Home | About | Sematext search-lucene.com search-hadoop.com
 Search Hadoop and all its subprojects:

Switch to Plain View
Flume, mail # dev - ElasticSearchSink: should we combined the proposed interfaces for event serialization and id assignment


+
Edward Sargisson 2013-04-18, 18:57
+
Israel Ekpo 2013-04-18, 20:29
+
Mike Percy 2013-04-18, 23:04
+
Edward Sargisson 2013-04-18, 23:18
+
Mike Percy 2013-04-19, 00:19
Copy link to this message
-
Re: ElasticSearchSink: should we combined the proposed interfaces for event serialization and id assignment
Edward Sargisson 2013-04-19, 16:48
Hi Mike,
Sure - then I think I'll combine the event serialization and id assignment
interfaces for the new interface.
I will probably also fix the elasticsearch optional dependency issue
(FLUME-1992) while I'm there.

Cheers,
Edward
On Thu, Apr 18, 2013 at 5:19 PM, Mike Percy <[EMAIL PROTECTED]> wrote:

> Thanks for the additional info, Edward. Let's avoid breaking API backwards
> compatibility. I've added a comment on the review board, let's see if we
> can just use instanceof to support an additional serializer API.
>
> Mike
>
>
>
> On Thu, Apr 18, 2013 at 4:18 PM, Edward Sargisson <[EMAIL PROTECTED]>wrote:
>
>> Hi Mike,
>> To get more detailed, the problem is that writing the event to
>> elasticsearch so that Kibana can read it requires that it be written to
>> the
>> correct index and have the correct @timestamp header. If the timestamps
>> used for both of those things is not the same then there is a risk that
>> Kibana won't be able to find the event. This is because Kibana searches
>> for
>> events by taking the time interval you specify in the interface,
>> determining which indexes include that time interval and then querying
>> those indexes by the @timestamp field.
>>
>> So, if the sink decides that it needs to provide the timestamp, and it
>> can't put the timestamp into the event itself then the
>> ElasticSearchEventSerializer implementation has no way to get that
>> timestamp. If we relied on the serializer doing System.currentTimeMillis()
>> itself then we run the risk of the event being written at midnight.

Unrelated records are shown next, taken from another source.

-- ==== Sys2Proof/Machine/Access.lean ====
section
/-! DEFINITION. Access: where the addresses of an instruction lead (03 R71-R74, 04 R107), translation page by page with waits and
replay (03 R98, R99; 24 R454-R458), and the two ways an instruction completes: lane by lane, or as a whole. -/

namespace Sys2Proof.Machine

/-! ## Targets -/

/-- A live allocation of a block that holds a range (03 R71). -/
def allocHolding (k : Block) (off n : Nat) : Option Alloc :=
  k.allocs.find? (fun a => a.off ≤ off && off + n ≤ a.off + a.len)

/-- The blocks of a block's gang on a core (01 R16). -/
def gangBlockOn (s : State) (k : Block) (core : Nat) : Option Block :=
  (s.blocks.find? (fun c => c.2.launch = k.launch && c.2.gang = k.gang && c.2.copy = k.copy && c.2.core = core)).map (fun c => c.2)

/-- Where a context's chip scratchpad holds an address of its: within the MiB granted for it (24 R448). -/
def chipAddr (c : Ctx) (ea : Nat) : Nat := c.chipAt.getD (ea / 2 ^ 20) 0 * 2 ^ 20 + ea % 2 ^ 20

/-- The die of a core (03 R71). -/
def dieOf (core : Nat) : Nat := core / Config.coresPerCluster / Config.clustersPerDie

/-- The launches with placed blocks on a compute die, or on the module for the fabric die. -/
def launchesOn (s : State) (die : Nat) : List Nat :=
  ((s.blocks.filter (fun c => die = 2 || dieOf c.2.core = die)).map (fun c => c.2.launch)).eraseDups

/-- A fabric processor consumes poison: it is pinned to no unit, so every launch with placed blocks is replayed (25 R470, log 24). -/
def fabricPoison (s : State) : State := (launchesOn s 2).foldl (fun s n => addDue s (.replay n 1 0)) s

/-- A scratchpad place of a core. -/
def spadPlace (core off : Nat) : Phys := .spad (core * Config.spadBytes + off)

/-- The instruction has passed the checks of R74 and waits (14 R319). -/
def Iss.passed (i : Iss) : Bool := i.p.held.any (fun h => h.passed)

/-- Where `n` bytes at an address of a space lead from a lane of an issuer (03 R71, R74). A write to spaces 4 and 5 under COMMIT 3 is
barred (25 R473), before the access reads anything: also for a cas that would fail (DESIGN CHOICE, log 12). An access that has passed these
checks is performed though its allocation is freed since (14 R319). -/
def targetOf (s : State) (i : Iss) (space ea n l : Nat) (load write : Bool) : Target :=
  let x := i.l.ctx
  let c := ctxOf s x
  match space with
  | 0 => globalTarget s x ea load
  | 1 => if ea + n ≤ c.lpuser then .virt (lpLane c i.m.frame l + ea) false else .barred
  | 2 => if i.passed || (allocHolding i.k ea n).isSome then .direct (spadPlace i.k.core ea) else .barred
  | 3 =>
    let core := i.k.core / Config.coresPerCluster * Config.coresPerCluster + bitsOf ea 19 3
    if 2 ^ 22 ≤ ea then .barred
    else if i.passed then .direct (spadPlace core (bitsOf ea 0 19))
    else match gangBlockOn s i.k core with
      | none => .barred
      | some q => if (allocHolding q (bitsOf ea 0 19) n).isSome then .direct (spadPlace core (bitsOf ea 0 19)) else .barred
  | 4 =>
    if (write && i.l.lr.commit = 3) || c.chipmb * 2 ^ 20 < ea + n then .barred
    else .direct (.chip (dieOf i.k.core * Config.chipBytes + chipAddr c ea))
  | _ =>
    if (write && i.l.lr.commit = 3) || 2 ^ 56 ≤ ea || inTlmap c ea || inSbmap c ea then .barred else .virt ea true

/-! ## Completion lane by lane (R98, R99, 12 R278) -/

/-- One lane's access. -/
structure LaneAcc where
  lane : Nat
  ea : Nat
  tgt : Target
deriving DecidableEq, Repr

/-- What one lane's access did: the state, the register writes, and its signature record if it stored. -/
structure Did where
  s : State
  ws : List (Nat × Word)
  rec? : List (List Byte)

/-- The progress of an instruction through its lanes. -/
structure MemRun where
  s : State
  ws : List (Nat × Word)
  recs : Tbl (List Byte)
  done : List Nat
  /-- Lanes that trap: lane, code, address. -/
  bad : List (Nat × Nat × Nat)
  waits : List Nat
  /-- Places at which a lane must wait: later lanes that reach them wait too (03 R88). -/
  stall : List Phys
  /-- Lanes to which the access delivers poison (25 R470). -/
  dead : List Nat

/-- The `n` bytes that a lane's access delivers to it hold poison: the lane dies and does nothing (25 R470, R471). -/
def laneDies (s : State) (b n : Nat) (p : Phys) : Bool := poisoned s (shadowOf s b) p n

/-- One lane taken: performed, or noted as waiting or trapping. `perform` answers none while the lane must wait at its place. `n` bytes
are delivered to the lane: it dies on their poison when it has its bytes, and not while it waits for a line to fill (03 R79, 25 R470). -/
def memLane (b n x : Nat) (failed : List Nat) (need : Need) (perform : State → LaneAcc → Phys → Option Did) (r : MemRun)
    (q : LaneAcc) : MemRun :=
  match reachTarget r.s x failed need q.tgt with
  | .go p =>
    if r.stall.contains p then r
    else match perform (noteTarget r.s x q.tgt) q p with
    | none => { r with stall := r.stall ++ [p] }
    | some d => if laneDies r.s b n p then { r with dead := r.dead ++ [q.lane] } else { r with s := d.s, ws := r.ws ++ d.ws, recs := r.recs ++ d.rec?.map (fun c => (q.lane, c)), done := r.done ++ [q.lane] }
  | .miss level cls =>
    { r with s := joinRecord r.s x (targetPage q.tgt) level cls need.kinds, waits := addPage r.waits (targetPage q.tgt) }
  | .denied => { r with bad := r.bad ++ [(q.lane, 0x08, q.ea)] }
  | .failed => { r with bad := r.bad ++ [(q.lane, 0x07, q.ea)] }

/-- Every lane taken, ascending. -/
def memLanes (b n x : Nat) (failed : List Nat) (need : Need) (perform : State → LaneAcc → Phys → Option Did) (r : MemRun)
    (qs : List LaneAcc) : MemRun :=
  match qs with
  | [] => r
  | q :: t => memLanes b n x failed need perform (memLane b n x failed need perform r q) t

/-- The first lane of a list that an address check stops: ALIGN first over all lanes, then ACCESS (R74). -/
def addrTrap (n : Nat) (qs : List LaneAcc) : Option TrapRec :=
  match qs.find? (fun q => q.ea % n ≠ 0) with
  | some q => some { code := 0x06, val := BitVec.ofNat 64 q.ea }
  | none =>
    match qs.find? (fun q => q.tgt = .barred) with
    | some q => some { code := 0x08, val := BitVec.ofNat 64 q.ea }
    | none => none

/-- The signature records of the lanes done in this pass and in those before it, in ascending lane order (25 R474). -/
def Iss.allRecs (i : Iss) (rs : Tbl (List Byte)) : Tbl (List Byte) :=
  rs.foldl (fun t c => Tbl.put t c.1 c.2) ((i.p.held.map (fun h => h.recs)).getD [])

/-- The end of one pass over the lanes: complete, wait, or trap keeping the done lanes (R98, R99). Lanes that read poison die first; nothing
more happens where they are all of the split. -/
def memFinish (i : Iss) (op : Op) (r : MemRun) : State :=
  let done := i.doneLanes ||| maskOf r.done
  let recs := i.allRecs r.recs
  let sign := fun (s : State) => sigSplit s i.b i.t i.e i.l.lr.commit (recs.map (fun c => c.2))
  i.afterDeaths r.dead (onTeam r.s i.b i.t (i.finish op r.done r.ws 0)) (fun s =>
    if r.waits ≠ [] || r.stall ≠ [] then i.wait s { i.hold done r.waits i.failedPages with passed := true, recs := recs }
    else match r.bad with
      | [] => i.advance (sign s) op
      | (_, code, ea) :: _ => i.trapPartly (sign s) { code := code, val := BitVec.ofNat 64 ea, done := done })

/-- The accesses of an issuer's lanes. -/
def Iss.accs (i : Iss) (f : Nat → Nat) (t : Nat → Nat → Target) : List LaneAcc :=
  i.lanes.map (fun l => { lane := l, ea := f l, tgt := t (f l) l })

/-- An instruction that completes lane by lane: the checks of R74 on every lane, once, then its lanes. `given` bytes are delivered to each
lane. -/
def memIssue (i : Iss) (op : Op) (s : State) (n given : Nat) (need : Need) (qs : List LaneAcc)
    (perform : State → LaneAcc → Phys → Option Did) : State :=
  match if i.passed then none else addrTrap n qs with
  | some r => i.trap s r
  | none =>
    memFinish i op (memLanes i.b given i.l.ctx i.failedPages need perform
      { s := s, ws := [], recs := [], done := [], bad := [], waits := [], stall := [], dead := [] } qs)

/-! ## Translation as a whole (12 R271, 04 R111, 13 R285, R286) -/

/-- One translation an instruction asks for: the lane it is for, its target, its permissions. -/
structure Ask where
  lane : Nat
  tgt : Target
  need : Need
deriving DecidableEq, Repr

/-- The state and what the asks met so far. -/
structure AskRun where
  s : State
  /-- Lanes that trap: lane, code, address. -/
  bad : List (Nat × Nat × Nat)
  waits : List Nat

/-- The address of a target in a trap record. -/
def targetAddr (t : Target) : Nat :=
  match t with
  | .virt va _ => va
  | _ => 0

/-- One ask. -/
def askOne (x : Nat) (failed : List Nat) (r : AskRun) (q : Ask) : AskRun :=
  match reachTarget r.s x failed q.need q.tgt with
  | .go _ => { r with s := noteTarget r.s x q.tgt }
  | .miss level cls =>
    { r with s := joinRecord r.s x (targetPage q.tgt) level cls q.need.kinds, waits := addPage r.waits (targetPage q.tgt) }
  | .denied => { r with bad := r.bad ++ [(q.lane, 0x08, targetAddr q.tgt)] }
  | .failed => { r with bad := r.bad ++ [(q.lane, 0x07, targetAddr q.tgt)] }

/-- Every ask. -/
def askAll (x : Nat) (failed : List Nat) (r : AskRun) (qs : List Ask) : AskRun :=
  match qs with
  | [] => r
  | q :: t => askAll x failed (askOne x failed r q) t

/-- An instruction that needs every translation before it does anything: it waits, traps as a whole, or goes on (R271, R111). -/
def Iss.translated (i : Iss) (s : State) (qs : List Ask) (go : State → State) : State :=
  let r := askAll i.l.ctx i.failedPages { s := s, bad := [], waits := [] } qs
  if r.waits ≠ [] then i.wait r.s { i.hold i.doneLanes r.waits i.failedPages with passed := true }
  else match r.bad with
    | [] => go r.s
    | (_, code, ea) :: _ => i.trap r.s { code := code, val := BitVec.ofNat 64 ea }

end Sys2Proof.Machine
end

It
>> might decide to put the event in yesterday's index with today's date.
>>
>> Could we keep the old interface and only use the new one if it's there?
>> The problem with that is that the sink may decide to provide a new
>> timestamp - but the interface implementation has no way of being told what
>> it is.
>>
>> I've just written the code to do it this way and will be adding it to the
>> ticket sometime soon.
>>
>> Cheers,
>> Edward
>>
>>
>> On Thu, Apr 18, 2013 at 4:04 PM, Mike Percy <[EMAIL PROTECTED]> wrote:
>>
>> > Edward,
>> > I added you to CC but I would also recommend subscribing to the dev list
>> > due to how the list headers are configured.
>> >
>> > This is a rough situation. I am loathe to break API compatibility but at
>> > the same time I don't know much about ES and feel I need to find some
>> time
>> > to invest in understanding the ES concepts and how Flume is interacting
>> > with them in this sink.
>> >
>> > Without thinking about it very hard yet, I'd ask if we can just add a
>> new
>> > interface that doesn't suck and maybe is more extensible without
>> breaking
>> > the old one.
>> >
>> > Also wondering if other devs have thoughts on this.
>> >
>> > Mike
>> >
>> >
>> > On Thu, Apr 18, 2013 at 11:57 AM, Edward Sargisson <[EMAIL PROTECTED]
>> >wrote:
>> >
>> >> Hi all,
>> >> (I read this list in digest mode; would you mind ccing me on any
>> replies?)
>> >>
>> >> I've got two patches progressing through Jira (FLUME-1782, FLUME-1972).
>> >> -1782 fixes a defect where the wrong timestamp field and elasticsearch
>> >> index name are used. -1972 adds an interface which users can implement
>> to
>> >> assign an id instead of letting elasticsearch randomly assign on.
>> >>
>> >> The question to discuss: should we(I) combine those interfaces and just
>> >> have a single interface.
>> >>
>> >> Mike Percy has kindly reviewed FLUME-1782 and the knock-on effect of
>> his
>> >> comments require that the ElasticSearchEventSerializer interface be
>> >> changed
>> >> - and thus this becomes a breaking change. I had been attempting to
>> avoid
>> >> that and this is why -1972 has a new interface.
>> >>
>> >> If we're going to break the interface then maybe we should go all the
>> way
>> >> and put the new id provider functionality on to it as well? We could
>> also
>> >> rename it to ElasticsearchEventSerializer (lower case s on search) to
>> >> match
>> >> the way the maintainer of elasticsearch spells it.